All save Innis, who was steering, crowded around the odd window.

"Why, there's an airship meet going on down there," said Dick.
"Look, there are a lot of monoplanes and some biplanes."

"Let's go down a bit and salute them," suggested Larry.

"Down she is!" cried Innis, as he pulled over the lever of the
deflecting rudder. "Say when, Dick."

"Oh, keep her up about two thousand feet. We don't want to
interfere with any of their evolutions."

But the advent of the Abaris seemed welcomed by the other airships
that were taking part in the evolutions below. Two of them, which
had been flying high, at once pointed their noses upward, and raced
forward to get in line with Dick's craft.

"They're going to race us!" Paul shouted.

"Come on, Dick, now's your chance!"

"Shall I?" the young millionaire asked of Mr. Vardon.

"Yes, go ahead. Let's see what we can do to them. Though they are
probably much swifter than we are."

"Take the wheel, Dick!" cried Innis. "I want to see you beat 'em."

The implied challenge was at once accepted, and in another moment
the impromptu race was under way.


Two large biplanes were in the race with Dick Hamilton's airship.
They were of the latest type, as could be noted by the young
millionaire, and were swift craft. They had come up from behind,
on a long, upward slant, and were now about in line with each other,
and on a par with the Abaris, though considerably below her.

"Say, look at that crowd of people!" exclaimed Paul, as he stood at
the side of Dick who was at the wheel. The cadet was ready to lend
any assistance that might be needed in working the airship.

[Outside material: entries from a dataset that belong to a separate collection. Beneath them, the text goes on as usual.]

-- ==== Sys2Proof/Machine/Answers.lean ====
section
/-!
DEFINITION. How requests are answered: reads of control space, of instance pages and of interrupt tables with their side
effects (R453 to R464, R221); host reads and AtomicOps (R64, R132, R135, R138, R145); upstream requests (R114, R492);
and `Bridge.settle`, which reports every request that has ended to whom it belongs.
-/
namespace Sys2Proof.Machine

open Sys2Proof

/-! AER errors (R90), numbered by the bits of the standard's status registers; correctable ones from 64 (log entry 14). -/

def aerUR : Nat := 20
def aerCA : Nat := 15
def aerTimeout : Nat := 14
def aerUnexpected : Nat := 16
def aerPoison : Nat := 12
def aerEcrc : Nat := 19
def aerHeaderOverflow : Nat := 64 + 15
def aerInternal : Nat := 22
def aerCorrected : Nat := 64 + 14

/-- Report an AER error in a function, with the severity that its register gives: at most 4 headers are held, a further
uncorrectable error is reported as Header Log Overflow (R90). -/
def Bridge.aer (b : Bridge) (ap fn err : Nat) : Bridge :=
  let cor := fun (e : Nat) => (b.cfgPut ap fn .aerCorStatus (b.cfgGet ap fn .aerCorStatus ||| 2 ^ (e - 64))).emit (.aer ap fn e 0)
  if 64 ≤ err then cor err
  else if b.cfgGet ap fn .aerHeaders < 4 then
    ((b.cfgPut ap fn .aerHeaders (b.cfgGet ap fn .aerHeaders + 1)).cfgPut ap fn .aerUncStatus
      (b.cfgGet ap fn .aerUncStatus ||| 2 ^ err)).emit
      (.aer ap fn err (if (b.cfgGet ap fn .aerUncSeverity).testBit err then 2 else 1))
  else cor aerHeaderOverflow

/-- The completion and the AER error of a failed host request (R90, log entry 19). -/
def Cause.cpl : Cause → CplStatus × Nat
  | .catalogue | .unmapped | .unsupported => (.ur, aerUR)
  | _ => (.ca, aerCA)

/-! Reads of control space. -/

/-- The highest value a peak field restarts from when a read clears it: the present count. -/
def Bridge.peakNow (b : Bridge) : Reg → Nat
  | .aptLedgerUse a => b.ledgerHeld (fun e => e.ap = a)
  | .ordPbUse a => b.pbWaiting a + b.pbIssued a
  | _ => 0

/-- What a read of the register at an offset does: it clears the RC fields that it covers whole, advances the shelf
address, and advances the eyepiece (R11, R60, R444, R462). `lo` and `hi` say which halves it covers. -/
def Bridge.readEffects (b : Bridge) (n off : Nat) (lo hi : Bool) : Bridge :=
  match Reg.ofOffset n (off / 8 * 8) with
  | none => b
  | some r =>
    if r.fused b.part || (b.mode = 3 && !r.block.inBare) || !(lo || hi) then b else
    let b := (r.fields.filter (fun f => f.acc = .rc && (lo || 32 ≤ f.lo) && (hi || f.lo + f.len ≤ 32))).foldl
      (fun (b : Bridge) f => b.set r ⟨f.lo, f.len⟩ (b.peakNow r)) b
    match r with
    | .almShelfData => b.set .almShelfAddr Fld.almShelfAddr_OFFSET (b.get .almShelfAddr Fld.almShelfAddr_OFFSET + 8)
    | .eyeRec k 7 => (b.eyeDone k).eyeAdvance k
    | .eyeRec k _ => b.eyeDone k
    | .arcRankUse =>
      let u := fun (k : Nat) (c : Bool) => if c then 0 else b.eng.archUsed.getD k 0
      { b with eng := { b.eng with archUsed := [u 0 lo, u 1 lo, u 2 hi, u 3 hi] } }
    | _ => b

/-- The archive address of the shelf byte that ALM_SHELF_ADDR names (R60, R469). -/
def Bridge.shelfAt (b : Bridge) : Nat := b.get .almShelfAddr Fld.almShelfAddr_OFFSET

/-! Reads of an instance page and of an interrupt table. -/

/-- A word of a function's MSI-X table at a table offset: entries at or beyond its vectors read 0 (R71, R221). -/
def Bridge.tableWord (b : Bridge) (ap fn off : Nat) : Word :=
  let v := off / 16
  if b.vectors ap fn ≤ v then 0 else
  let e := b.msixEntry ap fn v
  if off % 16 < 8 then BitVec.ofNat 64 e.addr else wmk [(⟨0, 32⟩, e.data), (⟨32, 1⟩, bit e.masked)]

/-- A word of a function's pending-bit array. -/
def Bridge.pbaWord (b : Bridge) (ap fn w : Nat) : Word :=
  (b.pendVec.filter (fun p => p.ap = ap && p.fn = fn && p.v / 64 = w)).foldl
    (fun (x : Word) p => x ||| BitVec.ofNat 64 (2 ^ (p.v % 64))) 0

/-- The 8 bytes at an offset of the instance page of VF `fn` of `ap`, which serves VI `v` (R153, R221, R236). -/
def Bridge.pageWord (b : Bridge) (v ap fn off : Nat) : Word :=
  if off < 0x4000 then
    let j := off / 0x80
    let c := b.viFirstCh v + j
    let w := off % 0x80 / 8
    if b.viChannels v ≤ j then 0
    else if w < 8 then b.raw (.fndShadow c w)
    else if w = 9 then b.derived [] (.fndChStatus c)
    else if w = 10 then b.raw (.fndChProgress c)
    else if w = 11 then b.raw (.fndChFaultAddr c)
    else if w = 12 then b.raw (.fndChFaultInfo c)
    else 0
  else if off / 8 = 0x6000 / 8 then
    wmk [(Fld.viSelfStatus_VI, v), (Fld.viSelfStatus_CHANNELS, b.viChannels v), (Fld.viSelfStatus_QUEUES, b.viQueues v),
      (Fld.viSelfStatus_VECTORS, b.viVectors v), (Fld.viSelfStatus_SELF_POLICY, b.get (.viCtrl v) Fld.viCtrl_SELF_POLICY)]
  else if off / 8 = 0x6010 / 8 then wmk [(Fld.viSelfCount_RESETS, alGet 0 v b.eng.resets)]
  else if off / 8 = 0x6F20 / 8 then alGet 0 (ap * 4096 + fn) b.barStat
  else if 0x7000 ≤ off && off < 0xF000 then b.tableWord ap fn ((off - 0x7000) / 8 * 8)
  else if 0xF000 ≤ off && off < 0xF100 then b.pbaWord ap fn ((off - 0xF000) / 8)
  else 0

/-- The scope of a barrier-read register at an offset: of an instance page, or of control space for Aperture `a`. -/
def barrierReg (page : Bool) (ap off : Nat) : Option Nat :=
  let o := off / 8 * 8
  let base := if page then 0x6F00 else 0x600100 + 0x40 * ap
  if o = base + 8 then some 0 else if o = base + 16 then some 1 else if o = base + 24 then some 2 else none

/-- A read of at most 8 bytes, within one register, of control space (SPACE 6), an instance page (7) or an interrupt
table (8): it ends at once, but for a barrier register and a CONSUME read. -/
def Bridge.ctlRead (b : Bridge) (m : List Host.Cell) (ap fn : Nat) (j : Job) : Bridge :=
  let n := match j.op with | .read n => n | _ => 0
  let give := fun (b : Bridge) (w : Word) => b.finish j (.ok (((wbytes w).drop (j.addr % 8)).take n) false)
  let bar := fun (scope : Nat) => (b.startBarrier ap fn scope 1 0 none (.hostFn ap fn) (some j)).2
  if j.space = 6 then
    match barrierReg false 0 j.addr, barrierReg false 1 j.addr, barrierReg false 2 j.addr, barrierReg false 3 j.addr with
    | some s, _, _, _ => (b.startBarrier 0 0 s 1 0 none (.hostFn 0 0) (some j)).2
    | _, some s, _, _ => (b.startBarrier 1 0 s 1 0 none (.hostFn 1 0) (some j)).2
    | _, _, some s, _ => (b.startBarrier 2 0 s 1 0 none (.hostFn 2 0) (some j)).2
    | _, _, _, some s => (b.startBarrier 3 0 s 1 0 none (.hostFn 3 0) (some j)).2
    | _, _, _, _ =>
      match Reg.ofOffset ap (j.addr / 8 * 8) with
      | some .almShelfData => (b.readEffects ap j.addr true true).toTarget { j with space := 2, addr := b.shelfAt + j.addr % 8 }
      | _ =>
      let lo := decide (j.addr % 8 = 0 && 4 ≤ n)
      let hi := decide (j.addr % 8 ≤ 4 && 8 ≤ j.addr % 8 + n)
      give (b.readEffects ap j.addr lo hi) (b.readAt m ap j.addr)
  else if j.space = 7 then
    match b.viOf ap fn with
    | none => b.finish j (.err .unsupported)
    | some v =>
      if 0x4000 ≤ j.addr && j.addr < 0x6000 then
        let k := (j.addr - 0x4000) / 0x200
        if b.viQueues v ≤ k then b.finish j (.ok (List.replicate n 0) false)
        else b.toLogbook { j with space := 3, port := 0, addr := 4096 * (b.viFirstLq v + k) + (j.addr - 0x4000) % 0x200 }
      else match barrierReg true 0 j.addr with
        | some s => bar s
        | none => give b (b.pageWord v ap fn j.addr)
  else give b (if j.addr < 0x8000 then b.tableWord ap 0 (j.addr / 8 * 8) else b.pbaWord ap 0 ((j.addr - 0x8000) / 8))

/-! Host reads and AtomicOps. -/

/-- Field offsets and values of the bytes that a buffered write stores, in the request's order. -/
def Job.fieldBytes (j : Job) : List (Nat × Byte) :=
  match j.op with
  | .write d _ => d.zipIdx.filterMap (fun p => p.1.map (fun v => ((j.off + p.2) ^^^ orderMask j.order, v)))
  | _ => []

/-- Bytes of a target that a job touches. -/
def Job.span (j : Job) : Nat :=
  match j.op with
  | .read n | .rload n => n
  | .write d _ => d.length
  | .cstore d _ => d.length
  | .atomic o d _ => if o < 5 then d.length else d.length / 2
  | _ => 0

/-- Whether two jobs touch overlapping bytes of one path. -/
def Job.overlaps (i j : Job) : Bool :=
  i.space = j.space && i.port = j.port && i.addr < j.addr + j.span && j.addr < i.addr + i.span

/-- The bytes of a read when the posting buffer covers them all (R138): each from the youngest write of the function with
the same entries and generations (R117, R118). Bytes of a poisoned write are given like any others, and the read is clean (DESIGN
CHOICE, log entry 112). -/
def Bridge.forwarded (b : Bridge) (x : HostReadRec) : Option (List Byte) :=
  let ws := b.pbs.filter (fun e => e.kind ≠ .barrier && e.ap = x.ap && e.fn = x.fn && e.job.id < x.id &&
    x.jobs.all (fun j => e.job.entry = j.entry && e.job.idx = j.idx && e.job.gen = j.gen))
  let l := (ws.flatMap (fun e => e.job.fieldBytes)).reverse
  let has := fun i => l.any (fun p => p.1 = i)
  if b.get (.ordAptCfg x.ap) Fld.ordAptCfg_FWD_EN = 1 && x.kind = .read && x.jobs.all (fun j => !j.cls) && 0 < x.len &&
      x.jobs ≠ [] &&
      (List.range x.len).all (fun i => has (x.off + i)) then
    some ((List.range x.len).map (fun i => assocGet 0 (x.off + i) l))
  else none

/-- Whether a host read that is not forwarded may go to its target now (R129, R132, R138, R143). -/
def Bridge.readReady (b : Bridge) (x : HostReadRec) : Bool :=
  x.jobs.all (fun j =>
    !b.writes.any (fun w => w.src = j.src && w.id < x.id && (w.overlaps j || (w.space = j.space && w.port = j.port && j.cls && w.cls))) &&
    (x.ro || !b.pbs.any (fun e => e.kind = .waiting && e.ap = x.ap && e.fn = x.fn && e.job.id < x.id &&
      e.job.space = j.space && e.job.port = j.port)) &&
    !b.hostReads.any (fun y => y.ap = x.ap && y.fn = x.fn && y.id < x.id &&
      y.jobs.any (fun i => i.space = j.space && i.port = j.port)) &&
    !b.acquiring j.src j.space j.port)

/-- Write a host request in progress. -/
def Bridge.putRead (b : Bridge) (x : HostReadRec) : Bridge :=
  { b with hostReads := b.hostReads.map (fun y => if y.id = x.id then x else y) }

/-- Remove a host request. -/
def Bridge.dropRead (b : Bridge) (id : Nat) : Bridge :=
  { b with hostReads := b.hostReads.filter (fun y => y.id ≠ id) }

/-- Answer a host request: its data, or the status and AER error of its failure (R90). -/
def Bridge.answerRead (b : Bridge) (x : HostReadRec) : Bridge :=
  let b := b.dropRead x.id
  match x.err with
  | some c => (b.aer x.ap x.fn c.cpl.2).emit (.hostCpl x.ap x.tag c.cpl.1 [] false)
  | none => b.emit (.hostCpl x.ap x.tag .sc (assemble x.len x.data) x.poison)

/-- Whether writes that an answering port delivered before its answer have not yet been issued on the request's Aperture
(R135). -/
def Bridge.readBehind (b : Bridge) (x : HostReadRec) : Bool :=
  x.answered.any (fun a => b.reqs.any (fun j => j.op.isWrite && j.port = x.ap && j.id < a.2.2 &&
    (match j.src with | .mer p _ _ => a.1 = 0 && a.2.1 = p | .transit => a.1 = 1 | _ => false)))

/-- Send what a host read waits to send, or answer it from the posting buffer. -/
def Bridge.pumpRead (b : Bridge) (m : List Host.Cell) (x : HostReadRec) : Bridge :=
  if x.jobs = [] then (if x.left = 0 && !b.readBehind x then b.answerRead x else b)
  else match b.forwarded x with
    | some d => b.answerRead { x with jobs := [], left := 0, data := d.zipIdx.map (fun p => (p.2, p.1)) }
    | none =>
      if !b.readReady x then b else
      x.jobs.foldl (fun (b : Bridge) j => if 6 ≤ j.space && j.space ≤ 8 then b.ctlRead m x.ap x.fn j else b.toTarget j)
        (b.putRead { x with jobs := [], left := x.jobs.length })

/-- The operand bytes of an AtomicOp in target order (R109, R145): the byte at target offset `t` is that of field offset
`t` XOR mask. -/
def targetOrder (j : Job) (l : List Byte) : List Byte :=
  (List.range l.length).map (fun k => l.getD (((j.off + k) ^^^ orderMask j.order) - j.lo) 0)

/-- OP of a native atomic packet (R278). -/
def atomicOp (k : AtomicKind) (size : Nat) : Nat :=
  match k with
  | .fetchAdd => if size = 4 then 1 else 2
  | .swap => if size = 4 then 3 else 4
  | .cas => if size = 4 then 5 else if size = 8 then 6 else 7

/-- The new value of an atomic operation on little-endian operands (R278). -/
def atomicNew (k : AtomicKind) (size : Nat) (old cmp val : List Byte) : List Byte :=
  match k with
  | .fetchAdd => bytesOfNat size (natOfBytes old + natOfBytes val)
  | .swap => val
  | .cas => if old = cmp then val else old

/-- The next request of a retry loop (R145): it goes before the function's later requests on the path (R129, R132). -/
def Bridge.atomicNext (b : Bridge) (x : HostReadRec) (j : Job) (op : JobOp) (mark : Nat) : Bridge :=
  let (id, b) := b.fresh
  (b.putRead x).toMeridianNext { j with id := id, op := op, mark := mark }

/-- The end of a request of an AtomicOp (R145, R278, R286). -/
def Bridge.endAtomic (b : Bridge) (x : HostReadRec) (j : Job) (r : Res) (k : AtomicKind) (size : Nat) (cmp val : List Byte)
    (bad : Bool) (n : Nat) : Bridge :=
  let fail := fun (b : Bridge) (c : Cause) => b.putRead { x with left := 0, err := some c }
  let give := fun (b : Bridge) (old : List (Nat × Byte)) => b.putRead { x with left := 0, data := old }
  match j.op, r with
  | _, .err c => fail b c
  | .rload _, .ok d poison | .rload _, .rsv _ d poison =>
    if poison then fail b .completerAbort else
    let new := atomicNew k size d (targetOrder j cmp) (targetOrder j val)
    b.atomicNext { x with data := pieceBytes j d } j (.cstore new bad) 2
  | .cstore _ _, .rsv 2 _ _ =>
    if n + 1 < 16 then b.atomicNext { x with kind := .atomic k size cmp val bad (n + 1) } j (.rload size) 1
    else fail ((b.bump (.ordAtomicStat x.ap) Fld.ordAtomicStat_ABORTED).raise .ord 2) .completerAbort
  | .cstore _ _, _ => give b x.data
  | _, .ok d poison | _, .rsv _ d poison => if poison then fail b .completerAbort else give b (pieceBytes j d)

/-- The end of a piece of a host request. -/
def Bridge.endHostRead (b : Bridge) (id : Nat) (j : Job) (r : Res) : Bridge :=
  match b.hostReads.find? (fun x => x.id = id) with
  | none => b
  | some x =>
    let x := if j.space ≤ 1 then { x with answered := x.answered ++ [(j.space, j.port, b.nextId)] } else x
    match x.kind with
    | .atomic k size cmp val bad n => (b.putRead x).endAtomic x j r k size cmp val bad n
    | _ =>
      match r with
      | .err c => b.putRead { x with left := x.left - 1, err := some (x.err.getD c) }
      | .ok d p | .rsv _ d p =>
        b.putRead { x with left := x.left - 1, data := x.data ++ pieceBytes j d, poison := x.poison || p }

/-! Host posted writes (R90, R137, R142, R437). -/

/-- The end of a piece of a host posted write: its entry is freed; a failure is reported by error message and, but for a
timeout and a Transit failure that have records of their own, by a POSTED_ERROR record. -/
def Bridge.endHostWrite (b : Bridge) (j : Job) (r : Res) : Bridge :=
  let fn := match j.src with | .hostFn _ f => f | _ => 0
  let ap := match j.src with | .hostFn a _ => a | _ => 0
  let b := b.freePb j.id
  match r with
  | .err c =>
    let b := b.aer ap fn c.cpl.2
    if c = .merTimeout || c = .archiveTimeout || c = .transitError || c = .transitTimeout then b
    else b.record 0x04 (.apt ap) j.owner (some ap) (BitVec.ofNat 64 j.addr)
      (packIdx j.idx j.gen j.space j.port ||| wmk [(⟨32, 8⟩, c.cpl.2)])
  | _ => b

"Yes, there is quite a bunch," observed Dick, as he opened the
gasolene throttle a little wider, and took a quick glance down
through the celluloid bull's-eye in the floor of the cabin. "It's
a big meet."

They were flying over a big aviation park, that Mr. Vardon at once
recognized as one in which he had given several exhibitions.

"This is quite a meet, all right," the aviator remarked as he noted
at least ten machines in the air at one time. There were mono and
biplanes, but only two of the latter were near enough to Dick's
machine to engage in the impromptu race with it.

"How are we coming on?" asked Paul.

"Holding our own," answered the young millionaire. "I haven't
started to speed yet. I'm waiting to see what those fellows are
going to do."

The latter, however, were evidently also hanging back trying to "get
a line" on the performance of the big craft. The pilots of the
lower biplanes could, very likely, tell by the size of the Abaris
that she was no ordinary airship, and, in all probability, they had
read of her, and of the try for the prize. For Larry Dexter made
a good press agent, and had written many a story of Dick's plans.